Question 16

From the previous question, $\alpha_1 = 0$, $\alpha_2 = \frac{\pi}{2}$, $\alpha_3 = 2\pi$, and $\alpha_4 = \frac{5\pi}{2}$.

The area $\beta$ is given by:

$\beta = \int_{\alpha_1}^{\alpha_4} |e^{-x} - e^{-x}(\sin x + \cos x)| dx = \int_{0}^{5\pi/2} e^{-x} |1 - (\sin x + \cos x)| dx$

In $[0, \pi/2]$, $\sin x + \cos x \ge 1$. In $[\pi/2, 2\pi]$, $\sin x + \cos x \le 1$. In $[2\pi, 5\pi/2]$, $\sin x + \cos x \ge 1$.

Let $J(x) = \int e^{-x}(\sin x + \cos x - 1) dx = e^{-x}(1 - \cos x)$.

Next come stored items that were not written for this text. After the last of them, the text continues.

-- ==== Sys2Proof/Machine/Objects.lean ====
section
/-! DEFINITION. The object tables of the manual: one name per object, its place (index and subindex), type, access
right, retain class (R374, R375, R380), and the value it holds by default (the Default columns). Channel objects are at
B = 0x6000 + 0x40 n, stall objects at S = 0x7000 + 0x20 s (R396); the consumer objects C = 0x2280 + n and
D = 0x22C0 + n of channel n are the channel's offsets 0x40 and 0x41 here. A key is offset * 256 + subindex. -/

namespace Sys2Proof.Machine

/-- Access rights (R375). -/
inductive Access where | ro | wo | rw | rwp | rws
deriving DecidableEq, Repr

/-- Retain classes (R380, R381): V volatile, K kept, S sealed. -/
inductive Retain where | volatile | kept | sealed
deriving DecidableEq, Repr

/-- Data types (Table 14-1). -/
inductive ObjType where | bool | int | uint | code20 | signed20 | tick48 | text | octets
deriving DecidableEq, Repr

/-- One row of an object table: a rectangle of indices (or offsets) and subindices. -/
structure ObjRow where
  idxLo : Nat
  idxHi : Nat
  subLo : Nat
  subHi : Nat
  ty : ObjType
  bits : Nat
  acc : Access
  ret : Retain
deriving DecidableEq, Repr

namespace Obj
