/-- Book-keeping of a jump that is taken (R248, R251). -/
def Dev.countJump (d : Dev) (n : ChanId) (j : Jump) (clr : Bool) : Dev :=
  let d := ((d.trace (some n) .jump).cinc n 32 Obj.JUMPS_TAKEN).setCreg n Obj.LAST_JUMP_TICK d.tick.toNat
  let d := d.modCh n fun c => c.modBk fun k =>
    { k.bound d.tick with pend := none, loops := if clr then [] else k.loops, cache := [], lines := [], dry := false,
                          jumpLate := k.jumpLate || j.late d.tick }
  if j.late d.tick then (d.modCh n (·.seqFlag 1)).cinc n 32 Obj.JUMP_LATE_CNT else d

/-- What the barker moves to: a boundary after a segment, entry into a segment, or a stream index of the spool. -/
inductive Move where
  | boundary (seg : Nat)
  | enter (seg : Nat) (origin : List Nat) (cache : List (Nat × Word64))
  | stream (x : Nat) (entry : Bool) (origin : List Nat)
deriving DecidableEq, Repr

/-- The chain ends (R253): the last step stays applied. -/
def Dev.chainEnd (d : Dev) (n : ChanId) : Dev :=
  d.modCh n fun c => c.modBk fun k => { k with seq := .ended, due := false, dry := false }

/-- The safe jump (R266). -/
def Dev.takeSafe (d : Dev) (n : ChanId) (j : Jump) : Dev :=
  let seg := d.creg n Obj.SAFE_SEG
  let h := (d.ch n).bk.safeHead
  let d := (d.countJump n j true).cinc n 32 Obj.SAFE_JUMPS
  let d := d.modCh n fun c => (c.modSpool fun s => { s with st := .stopped }).modBk fun k => { k with cache := h.steps }
  let a := dsStart (d.desc seg)
  d.selectStep n { addr := a, seg := seg, word := d.readStep n a, first := true, stream := none } []

/-- An under-run at the present commit (R265, R266): the first of an episode, or a later one. -/
def Dev.underrun (d : Dev) (n : ChanId) (x : Nat) (entry : Bool) : Dev :=
  let first := !(d.ch n).bk.dry
  let safe := d.creg n Obj.UR_POLICY = 1
  let d := (d.trace (some n) .underrun).passBoundary n
  let d := if first then
      let full := decide (0 < ((d.ch n).bk.loops.filterMap (·.spoolX)).length) && d.spoolFree n == 0
      let d := ((d.cinc n 32 Obj.UR_EPISODES).setCreg n Obj.UR_LAST_TICK d.tick.toNat).setCreg n Obj.UR_LAST_CAUSE (if full then 2 else 1)
      let d := (d.raiseCh 0x0707 1 n x).fireCommit (chProd n 13)
      d.modCh n fun c => (c.modSpool fun s => { s with st := s.st.runDry }).modBk fun k => { k with dry := true, dryFirst := entry, due := false }
    else d
  let d := if safe && (d.ch n).bk.pend.map (·.src) != some .safeJump then
      let d := if (d.ch n).bk.pend.isSome then d.cinc n 32 Obj.JUMP_DISCARDED else d
      let j : Jump := { src := .safeJump, seg := d.creg n Obj.SAFE_SEG, offered := d.tick, missed := none, origin := [] }
      d.modCh n fun c => c.modBk fun k => { k with pend := some j }
    else d
  match (d.ch n).bk.pend with
  | some j =>
    if j.src == .safeJump && (d.ch n).bk.safeHead.st == .ready then d.takeSafe n j
    else d.modCh n fun c => c.modBk fun k =>
      { k with held := true, pend := some (if j.src == .safeJump then j.pass d.tick else j) }
  | none => d.modCh n fun c => c.modBk fun k => { k with held := true }

/-- Select the step at a stream index at once, or under-run (R262): play never slows down to wait for data, and a shortfall of
the link shows as under-runs alone (R269). -/
def Dev.play (d : Dev) (n : ChanId) (x : Nat) (first : Bool) (origin : List Nat) : Dev :=
  let ds := d.ring n
  if x < (d.ch n).spool.wrAfter then
    let a := dsStart ds + x % dsSteps ds
    d.selectStep n { addr := a, seg := d.creg n Obj.SPOOL_SEG, word := d.readStep n a, first := first,
                     stream := some x } origin
  else d.underrun n x first

/-- Move the barker (R239, R262). The fuel bounds the passages through a spent spool at one commit. -/
def Dev.move : Nat → Dev → ChanId → Move → Dev
  | 0, d, n, _ => d.chainEnd n
  | k + 1, d, n, .boundary seg =>
    let b := (d.ch n).bk
    let nx := dsNext (d.desc seg)
    if b.pendReady then
      match b.pend with
      | none => d
      | some j =>
        if j.src == .safeJump then d.takeSafe n j
        else
          let h := ((b.headFor j.seg).map (·.steps)).getD []
          Dev.move k (d.countJump n j (dsClr (d.desc j.seg))) n (.enter j.seg j.origin h)
    else if nx == 0x1FFF || !dsValid (d.desc seg) then (d.passBoundary n).chainEnd n
    else if dsValid (d.desc nx) then Dev.move k (d.passBoundary n) n (.enter nx [] [])
    else (((d.passBoundary n).modCh n (·.seqFlag 32)).raiseCh 0x0704 1 n nx).chainEnd n
  | k + 1, d, n, .enter seg origin cache =>
    let ds := d.desc seg
    if dsType ds == 1 then
      if d.creg n Obj.SPOOL_SEG != seg then d.seqFault n 3
      else if (d.ch n).spool.st == .ended then d.seqFault n 4
      else Dev.move k (d.modCh n fun c => c.modBk fun b => { b with seg := seg, cache := [] }) n
        (.stream (d.ch n).spool.rd true origin)
    else
      let d := d.modCh n fun c => c.modBk fun b => { b with cache := cache }
      let a := dsStart ds
      d.selectStep n { addr := a, seg := seg, word := d.readStep n a, first := true, stream := none } origin
  | k + 1, d, n, .stream x entry origin =>
    let s := (d.ch n).spool
    let b := (d.ch n).bk
    let wrap := !entry && decide (0 < x) && x % dsSteps (d.ring n) == 0
    if s.eos == some x then
      Dev.move k (d.modCh n fun c => c.modSpool fun t => { t with st := t.st.spent }) n (.boundary (d.creg n Obj.SPOOL_SEG))
    else if (wrap || b.dry || decide (s.wrAfter ≤ x)) && b.pendReady then
      match b.pend with
      | none => d
      | some j =>
        if j.src == .safeJump then d.takeSafe n j
        else
          let d := if b.dry then d.modCh n fun c => c.modSpool fun t => { t with st := t.st.live } else d
          let h := ((b.headFor j.seg).map (·.steps)).getD []
          Dev.move k (d.countJump n j (dsClr (d.desc j.seg))) n (.enter j.seg j.origin h)
    else if b.dry && b.pend.map (·.src) == some .safeJump then d.underrun n x entry
    else (if wrap then d.passBoundary n else d).play n x (entry || wrap) origin
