/-- `ARM_COMPLETE` (R91). -/
def execArmComplete (s : State) : Host.Outcome State Fault Refusal :=
  liveAt s fun d => (d.eachCh fun d n => if d.armingAt 32 n then d.armed n else d).settleFaults

/-! ## Parking (R93–R95) -/

/-- A park request acts; an arm request that acted before it at the same commit is decided after it (R90, R94, R110). -/
def Dev.parkRequest (d : Dev) (mask : Word64) : Dev :=
  let park := fun (d : Dev) => { d with parkNow := d.parkNow ||| mask }.parkMask mask
  (match d.armBack with
   | some a =>
     if a.tick = d.tick && a.chans.all (fun x => d.armingAt 0 x.1) then (park (if a.ok then d.undoArm a else d)).armMask a.mask
     else park d
   | none => park d).settleFaults

/-- `PARK_REQ` (R93). -/
def execParkReq (mask : Word64) (s : State) : Host.Outcome State Fault Refusal :=
  liveAt s fun d => d.accept.parkRequest mask

/-- The present stage of a park or of a policy has lasted `k` ticks. -/
def Dev.phaseDone (d : Dev) (n : ChanId) (k : Nat) : Bool := reached d.tick ((d.ch n).force.phaseTick + BitVec.ofNat 48 k)

/-- `PARK_RAMP_DONE` (R93). -/
def execParkRampDone (n : ChanId) (s : State) : Host.Outcome State Fault Refusal :=
  liveAt s fun d =>
    let f := (d.ch n).force
    if f.st == .parking && f.phase == .ramp && d.phaseDone n (max 1 f.rampLen) then
      d.modCh n fun c => c.modForce fun f => { f with setpt := zeroCode, phase := .wait, phaseTick := d.tick }
    else d

/-- The disconnect is commanded open at the present commit. -/
def Dev.openDisc (d : Dev) (n : ChanId) : Dev :=
  d.modCh n fun c => c.modForce fun f => { f with disc := false, phase := .opened, phaseTick := d.tick }

/-- `PARK_CURRENT_LOW` (R93). -/
def execParkCurrentLow (n : ChanId) (s : State) : Host.Outcome State Fault Refusal :=
  liveAt s fun d =>
    let f := (d.ch n).force
    if f.st == .parking && f.phase == .wait then d.openDisc n else d

/-- `PARK_FORCED` (R93). -/
def execParkForced (n : ChanId) (s : State) : Host.Outcome State Fault Refusal :=
  liveAt s fun d =>
    let f := (d.ch n).force
    if f.st == .parking && f.phase == .wait && d.phaseDone n 100 then
      ((d.openDisc n).raiseCh 0x0202 1 n).settleFaults
    else d

/-- A larger forward delay of the parent that waits is applied through ACQUIRING once every channel is PARKED (R53). -/
def Dev.applyDelay (d : Dev) : Dev :=
  match d.sync.offeredD with
  | some x =>
    if d.allParked then
      { d.setReg Obj.PARENT_DELAY x with sync := { d.sync with parentD := x, offeredD := none, lock := .acquiring } }.raiseIrq 7
    else d
  | none => d

/-- `PARK_COMPLETE` (R93, R493, R53). -/
def execParkComplete (n : ChanId) (s : State) : Host.Outcome State Fault Refusal :=
  liveAt s fun d =>
    let f := (d.ch n).force
    if (f.st == .parking || f.st == .safe) && f.phase == .opened && d.phaseDone n 16 then
      (d.becomeParked n).applyDelay.settleFaults
    else d

/-- `SAFE_RAMP_DONE` (R95): the ramp has reached zero; the disconnect is commanded open at the next commit. -/
def execSafeRampDone (n : ChanId) (s : State) : Host.Outcome State Fault Refusal :=
  liveAt s fun d =>
    let f := (d.ch n).force
    if f.st == .safe && f.phase == .ramp && d.phaseDone n f.rampLen then
      d.modCh n fun c => c.modForce fun f => { f with setpt := zeroCode, phase := .opened, phaseTick := d.tick + 1 }
    else d

/-! ## Clamps and trips (R82–R86) -/

/-- Clamp latches and events are active (R84, R91). -/
def Dev.clampsLive (d : Dev) (n : ChanId) : Bool :=
  match (d.ch n).force.st with
  | .parked => false
  | .arming => decide (24 ≤ ticksFrom (d.ch n).force.armTick d.tick)
  | .armed | .parking | .safe => true

/-- `CLAMP_ENGAGE` (R82, R83): inside a range-change window it sets RC_CLAMPED until the next change (R151). -/
def execClampEngage (n : ChanId) (high : Bool) (cyc : Cycle) (s : State) : Host.Outcome State Fault Refusal :=
  liveIn s fun d =>
    let f := (d.ch n).force
    if !d.clampsLive n || (if high then f.engHi else f.engLo) then d
    else
      let d := d.modCh n fun c =>
        { c.modForce fun f => { f with engHi := f.engHi || high, engLo := f.engLo || !high, seenHi := f.seenHi || high,
                                       seenLo := f.seenLo || !high } with
          cal := { c.cal with engSince := some (c.cal.engSince.getD (d.tick + 1)) },
          rc := { c.rc with clamped := c.rc.clamped || c.rc.active } }
      d.fire (chProd n (if high then 0 else 2)) [] true 2 cyc.val

/-- `CLAMP_RELEASE` (R83, R355). -/
def execClampRelease (n : ChanId) (high : Bool) (cyc : Cycle) (s : State) : Host.Outcome State Fault Refusal :=
  liveIn s fun d =>
    let f := (d.ch n).force
    if !d.clampsLive n || !(if high then f.engHi else f.engLo) then d
    else
      let d := d.modCh n fun c =>
        let hi := f.engHi && !high
        let lo := f.engLo && high
        { c.modForce fun f => { f with engHi := hi, engLo := lo } with
          cal := if hi || lo then c.cal else { c.cal with engSince := none, pausedClamp := false } }
      d.fire (chProd n (if high then 1 else 3)) [] true 2 cyc.val

/-- `HARDWARE_TRIP` (R86): the disconnect opens at once. -/
def execHardwareTrip (n : ChanId) (span : Bool) (cyc : Cycle) (s : State) : Host.Outcome State Fault Refusal :=
  liveIn s fun d =>
    (d.modCh n fun c => c.modForce fun f => { f.openNow with tripped := f.st != .parked }).raiseChCyc
      (if span then 0x0207 else 0x0206) 2 n cyc.val

/-- `RAIL_FAIL` (R103): both channels of the pair. -/
def execRailFail (s' : StallId) (rail : Idx4) (cyc : Cycle) (s : State) : Host.Outcome State Fault Refusal :=
  liveIn s fun d =>
    let n : ChanId := ⟨8 * s'.val + 2 * rail.val, by omega⟩
    ((d.sinc s' 16 Obj.RAIL_FAULTS).setSreg s' (Obj.RAIL_STATE rail.val) 3).raiseChCyc 0x0208 2 n cyc.val

/-- The aggregate current is judged (R29): above 32 A at an instant, or above 24 A for longer than 10 ms; once for each
excursion above 24 A. -/
def Dev.judgeAgg (d : Dev) (milliamp : Nat) (present : Tick) : Dev :=
  let high := decide (32000 < milliamp) || (decide (24000 < milliamp) && decide (10000 < d.power.aggOver))
  if high && !d.power.aggRaised then
    { d with power := { d.power with aggRaised := true } }.raiseAt present 0x020A 4 .device 0xFF milliamp
  else d

/-- `AGG_CURRENT` (R29): a reading inside a tick. -/
def execAggCurrent (milliamp : Nat) (cyc : Cycle) (s : State) : Host.Outcome State Fault Refusal :=
  liveIn s fun d => d.judgeAgg milliamp (d.presentAt cyc.val)

/-- `SHARE_FAULT` (R107): a gang only. -/
def execShareFault (n : ChanId) (cyc : Cycle) (s : State) : Host.Outcome State Fault Refusal :=
  liveIn s fun d => if d.role n = 0 then d else d.raiseChCyc 0x0209 2 (d.leaderOf n) cyc.val

/-! ## Thermal derating (R112, R113) -/

/-- Derating level at a junction temperature, from the level before: levels rise at 110, 120 and 130 °C and fall 5 °C
below (Table 3-7). -/
def derateLevel (now : Nat) (tj : Int) : Nat :=
  let up := if 1300 ≤ tj then 3 else if 1200 ≤ tj then 2 else if 1100 ≤ tj then 1 else 0
  let keep := if 1250 < tj then 3 else if 1150 < tj then 2 else if 1050 < tj then 1 else 0
  if now ≤ up then up else max up (min now keep)

/-- `DERATE_LEVEL_CHANGE` (R112): the level acts at the next commit, where its entry is logged (Table 3-7). -/
def execDerateLevelChange (s' : StallId) (tj : Int) (s : State) : Host.Outcome State Fault Refusal :=
  liveIn s fun d =>
    let x := d.st s'
    let l := derateLevel x.derate tj
    let d := d.modSt s' fun x => { x with tj := tj }
    if l = x.derate then d
    else
      let d := d.modSt s' fun x => { x with derateNew := some l }
      let log := fun (code cls : Nat) => d.raiseAt (d.tick + 1) code cls .stall s'.val (unsignedOf 32 tj)
      match l with
      | 1 => log 0x0203 1
      | 2 => log 0x0204 1
      | 3 => log 0x0205 3
      | _ => d
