/-- The comparison over the means of the stalls. -/
def Dev.compareGaps (d : Dev) : Dev :=
  let part := d.transferMeans
  let d := (d.setReg Obj.BG_CHECK_TICK d.tick.toNat).eachSt fun d s =>
    (d.setSreg s Obj.BG_READINGS (d.st s).bgReads).modSt s fun x => { x with bgReads := 0, bgSum := 0 }
  if part.length < 5 then d.inc 32 Obj.BG_INSUFFICIENT
  else
    let m2 := median2 (part.map (·.2))
    let d := d.eachSt fun d s => d.modSt s fun x => { x with bgOut := !(part.any (·.1 == s)) }
    let d := part.foldl (fun d p => d.setSreg p.1 Obj.BG_DEV (unsignedOf 32 (divRound ((2 * p.2 - m2) * 10000000) m2))) d
    if 2 < (part.filter fun p => beyondPpm p.2 m2 30).length then
      (d.inc 32 Obj.BG_SPREAD_CNT).raiseNow 0x0A03 1 .stall 0xFF
    else part.foldl (fun d p => d.judgeStall p.1 p.2 m2) d

/-- `BG_COMPARISON` (R357). -/
def execBgComparison (s : State) : Host.Outcome State Fault Refusal :=
  liveAt s fun d => if d.tick.toNat % 10000000 = 0 then d.compareGaps.settleFaults else d

/-! ## The calibration store (R365–R367) -/

/-- The other bank of a record, bank A where none is valid (R365). -/
def otherBank (b : Nat) : Nat := if b = 0 then 1 else 0

/-- A scratchpad key holds a word of the snapshot (R367). -/
def inSnapshot (key : Nat) : Bool :=
  let a := key % 8192
  if a < 0x1800 then
    let o := a % 0x300
    decide (0x200 ≤ o) && decide (o < 0x280) &&
      (decide (o ≤ 0x219) || (decide (0x240 ≤ o) && decide (o ≤ 0x27F)))
  else decide (0x1900 ≤ a) && decide (a < 0x1A00)

/-- Note whether a store write succeeded (Table 13-9). -/
def Dev.storeOutcome (d : Dev) (ok : Bool) : Dev :=
  let v := d.reg Obj.STORE_STATUS
  d.setReg Obj.STORE_STATUS (v % 4 + (if ok then 0 else 4))

/-- `CAL_SNAPSHOT` (R367). -/
def execCalSnapshot (ok : Bool) (s : State) : Host.Outcome State Fault Refusal :=
  liveAt s fun d =>
    if d.tick.toNat % 4000000 ≠ 2000000 then d
    else
      let d := d.storeOutcome ok
      if !ok then d
      else
        let d := (d.setReg Obj.SNAP_SEQ (bump 32 (d.reg Obj.SNAP_SEQ))).setReg Obj.SNAP_BANK (otherBank (d.reg Obj.SNAP_BANK))
        { d with cal := { d.cal with snap := d.mem.scr.filter fun e => inSnapshot e.1 } }

/-! ## System calibration (R359–R364) -/

/-- A point does not start: the code is shown and logged; a calibration that an accepted zero point keeps open ends. -/
def Dev.sysRefuse (d : Dev) (code : Nat) : Dev :=
  if d.sysActive then d.sysAbort code
  else
    let d := { d with cal := { d.cal with sys := .aborted, zero := none } }.setReg Obj.SYSCAL_ABORT code
    match d.sysChan with
    | some n => d.raiseCh 0x0A04 1 n code
    | none => d

/-- Quantity, range and slot of the point's range-pair entry. -/
def Dev.sysRange (d : Dev) (n : ChanId) : Bool × Nat × Nat :=
  let w := d.creg n (Obj.RPAIR (d.reg Obj.SYSCAL_RPAIR % 16))
  let mi := d.reg Obj.SYSCAL_QTY == 1
  if mi then (true, rpIRange w, slotI (rpIRange w)) else (false, rpVRange w, slotV (rpVRange w))

/-- Program IDs of set 0 in E2 and E6 are the library's (R359). -/
def Dev.calPath (d : Dev) (n : ChanId) (set' : Nat) : Bool :=
  match sget none d.mem.sets (64 * n.val + set') with
  | some p => p.progs.getD 2 0 == 2 && p.progs.getD 6 0 == 6
  | none => false

/-- The first check of R359 that fails. -/
def Dev.sysCheck (d : Dev) (n : ChanId) (full : Bool) : Nat :=
  let c := d.ch n
  let r := d.sysRange n
  if !c.isArmed || !(c.bk.seq == .noStep || c.bk.seq == .ended) then 1
  else if d.role n != 0 then 2
  else if !(if r.1 then offersI (isHS n) r.2.1 else offersV (isHS n) r.2.1) then 3
  else if full && !(d.cal.sys == .zeroDone && d.cal.zeroKey == some (n.val, b2n r.1, r.2.2)) then 0xB
  else if !c.cal.cycled then 0xF
  else if !d.calPath n 0 then 0x10
  else 0

/-- An injected sequence of the channel runs. -/
def Dev.injRunning (d : Dev) (n : ChanId) : Bool := (d.ch n).mv.injSlot.isSome || (d.ch n).mi.injSlot.isSome

/-- The point begins at the present commit p (R360, R361). -/
def Dev.sysBegin (d : Dev) (n : ChanId) : Dev :=
  let e := d.reg Obj.SYSCAL_RPAIR % 16
  let v := BitVec.ofNat 20 (d.reg Obj.SYSCAL_SETPT)
  let d := (d.setReg Obj.SYSCAL_WAIT (ticksFrom d.cal.since d.tick)).modCh n fun c => c.modForce fun f =>
    { f with prevTarget := f.target, target := v }
  let d := { d with cal := { d.cal with sys := .measuring, begun := d.tick, meas := 0, measHeld := 0, measClamp := false, taken := [], tagged := false } }
  d.enterEntry n e (rpMode (d.creg n (Obj.RPAIR e))) (codeVal v) false

/-- A command for a point acts at commit s (R359, R360). -/
def Dev.sysStart (d : Dev) (full : Bool) : Dev :=
  if d.cal.sys == .waiting || d.cal.sys == .measuring || d.cal.sys == .storing then d.refuse Obj.SYSCAL_CMD abState
  else
    match d.sysNamed with
    | none => d.refuse Obj.SYSCAL_CMD abRange
    | some n =>
      let d := d.accept
      let r := d.sysRange n
      let code := d.sysCheck n full
      if code ≠ 0 then d.sysRefuse code
      else
        let cancel := fun (d : Dev) (mi : Bool) =>
          if ((d.ch n).conv mi).injAt.isSome then
            let k := d.injectedLen n mi
            let key := mvmi mi Obj.MV_SKIP_INJ Obj.MI_SKIP_INJ
            (d.modCh n fun c => c.modConv mi fun v => { v with injAt := none }).setCreg n key (bumpBy 32 (d.creg n key) k)
          else d
        let d := (cancel (cancel d false) true).tallyCloseAll n .reconfig
        let z := if full then d.cal.zero else none
        let k := { d.cal with sys := SysCalState.waiting, full := full, since := d.tick, zero := z, point := some (n, r) }
        let d := { d with cal := k }.setReg Obj.SYSCAL_ABORT 0
        if d.injRunning n then d else d.sysBegin n

/-- `SYSCAL_CMD_ZERO` (R359). -/
def execSyscalCmdZero (s : State) : Host.Outcome State Fault Refusal := liveAt s fun d => (d.sysStart false).settleFaults

/-- `SYSCAL_CMD_FULL` (R359). -/
def execSyscalCmdFull (s : State) : Host.Outcome State Fault Refusal := liveAt s fun d => (d.sysStart true).settleFaults

/-- SYSCAL_CMD 3 at its commit (R359, R361). -/
def Dev.sysHostAbort (d : Dev) : Dev :=
  match d.cal.sys with
  | .waiting | .measuring | .storing => d.refuse Obj.SYSCAL_CMD abState
  | .zeroDone => d.accept.sysAbort 0xC
  | .idle | .done | .aborted => d.accept
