-- ==== Sys2Proof/Machine/Library.lean ====
section
/-! DEFINITION. Program memory and packages (R300–R306): the load-time check, the effect of a package, unloading, and writes
to the scratchpad areas that the bulk side may reach. -/

namespace Sys2Proof.Machine

open Sys2Proof

/-! ## Instruction words (R287, R288, Tables 10-3, 10-4) -/

def opOf (w : Nat) : Nat := natBits w 31 26
def opD (w : Nat) : Nat := natBits w 25 22
def opA (w : Nat) : Nat := natBits w 21 18
def opB (w : Nat) : Nat := natBits w 17 14
def opImm (w : Nat) : Nat := natBits w 13 0

/-- Which of D, A and B an opcode uses, the bits of IMM it uses, and its cycles; none for a reserved opcode. NOP takes its
cycles from IMM. -/
def opInfo (op : Nat) : Option (Bool × Bool × Bool × Nat × Nat) :=
  match op with
  | 0x00 => some (false, false, false, 0x1FF, 0)
  | 0x01 => some (true, false, false, 0x3FFF, 1)
  | 0x02 => some (true, true, false, 0x3FFF, 1)
  | 0x03 => some (true, true, false, 0, 1)
  | 0x04 => some (true, false, true, 0x3FFF, 2)
  | 0x05 => some (false, true, true, 0x3FFF, 1)
  | 0x06 => some (true, false, false, 0xFF, 1)
  | 0x07 => some (false, true, false, 0xFF, 1)
  | 0x08 => some (true, true, false, 0x3FFF, 3)
  | 0x09 => some (true, true, false, 0x3FFF, 5)
  | 0x10 => some (true, true, true, 0, 1)
  | 0x11 => some (true, true, true, 0, 1)
  | 0x12 => some (true, true, false, 0x3FFF, 1)
  | 0x13 => some (true, true, true, 0, 1)
  | 0x14 => some (true, true, false, 0, 1)
  | 0x15 => some (true, true, false, 0, 1)
  | 0x16 => some (true, true, true, 0, 1)
  | 0x17 => some (true, true, true, 0, 1)
  | 0x18 => some (true, true, true, 0, 1)
  | 0x19 => some (true, true, true, 0, 1)
  | 0x1A => some (true, true, true, 0, 1)
  | 0x1B => some (true, true, false, 0x3F, 1)
  | 0x1C => some (true, true, false, 0xFF, 1)
  | 0x1D => some (true, true, false, 0x3F, 1)
  | 0x1E => some (true, true, true, 0xF, 1)
  | 0x1F => some (true, true, true, 0x1F, 1)
  | 0x20 => some (true, true, false, 0x2FFF, 1)
  | 0x21 => some (true, true, false, 0xFFF, 1)
  | 0x24 => some (true, true, true, 0, 2)
  | 0x25 => some (false, true, true, 0x3000, 1)
  | 0x26 => some (true, false, false, 0x30FF, 1)
  | 0x27 => some (false, true, false, 0x1000, 1)
  | 0x30 => some (false, true, true, 0xF, 1)
  | 0x31 => some (false, true, true, 0xF, 1)
  | 0x32 => some (false, true, false, 0xF, 1)
  | 0x33 => some (false, true, false, 0x1FFF, 1)
  | 0x34 => some (false, true, true, 0, 1)
  | 0x35 => some (true, false, true, 0x7F, 2)
  | 0x36 => some (false, true, false, 0, 1)
  | _ => none

/-- Cycles of a word (Table 10-4). -/
def opCycles (w : Nat) : Nat :=
  match opInfo (opOf w) with
  | none => 0
  | some i => if opOf w = 0 then natBits w 8 0 + 1 else i.2.2.2.2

$\beta = [J(x)]_{0}^{\pi/2} + [-J(x)]_{\pi/2}^{2\pi} + [J(x)]_{2\pi}^{5\pi/2}$

$J(0) = 0$

$J(\frac{\pi}{2}) = e^{-\pi/2}$

$J(2\pi) = 0$

$J(\frac{5\pi}{2}) = e^{-5\pi/2}$

$\beta = (e^{-\pi/2} - 0) - (0 - e^{-\pi/2}) + (e^{-5\pi/2} - 0) = 2e^{-\pi/2} + e^{-5\pi/2}$

We need to find the value of:

$-\frac{1}{\pi} \log_e (\beta - 2e^{-\pi/2}) = -\frac{1}{\pi} \log_e (e^{-5\pi/2}) = -\frac{1}{\pi} \left( -\frac{5\pi}{2} \right) = 2.5$.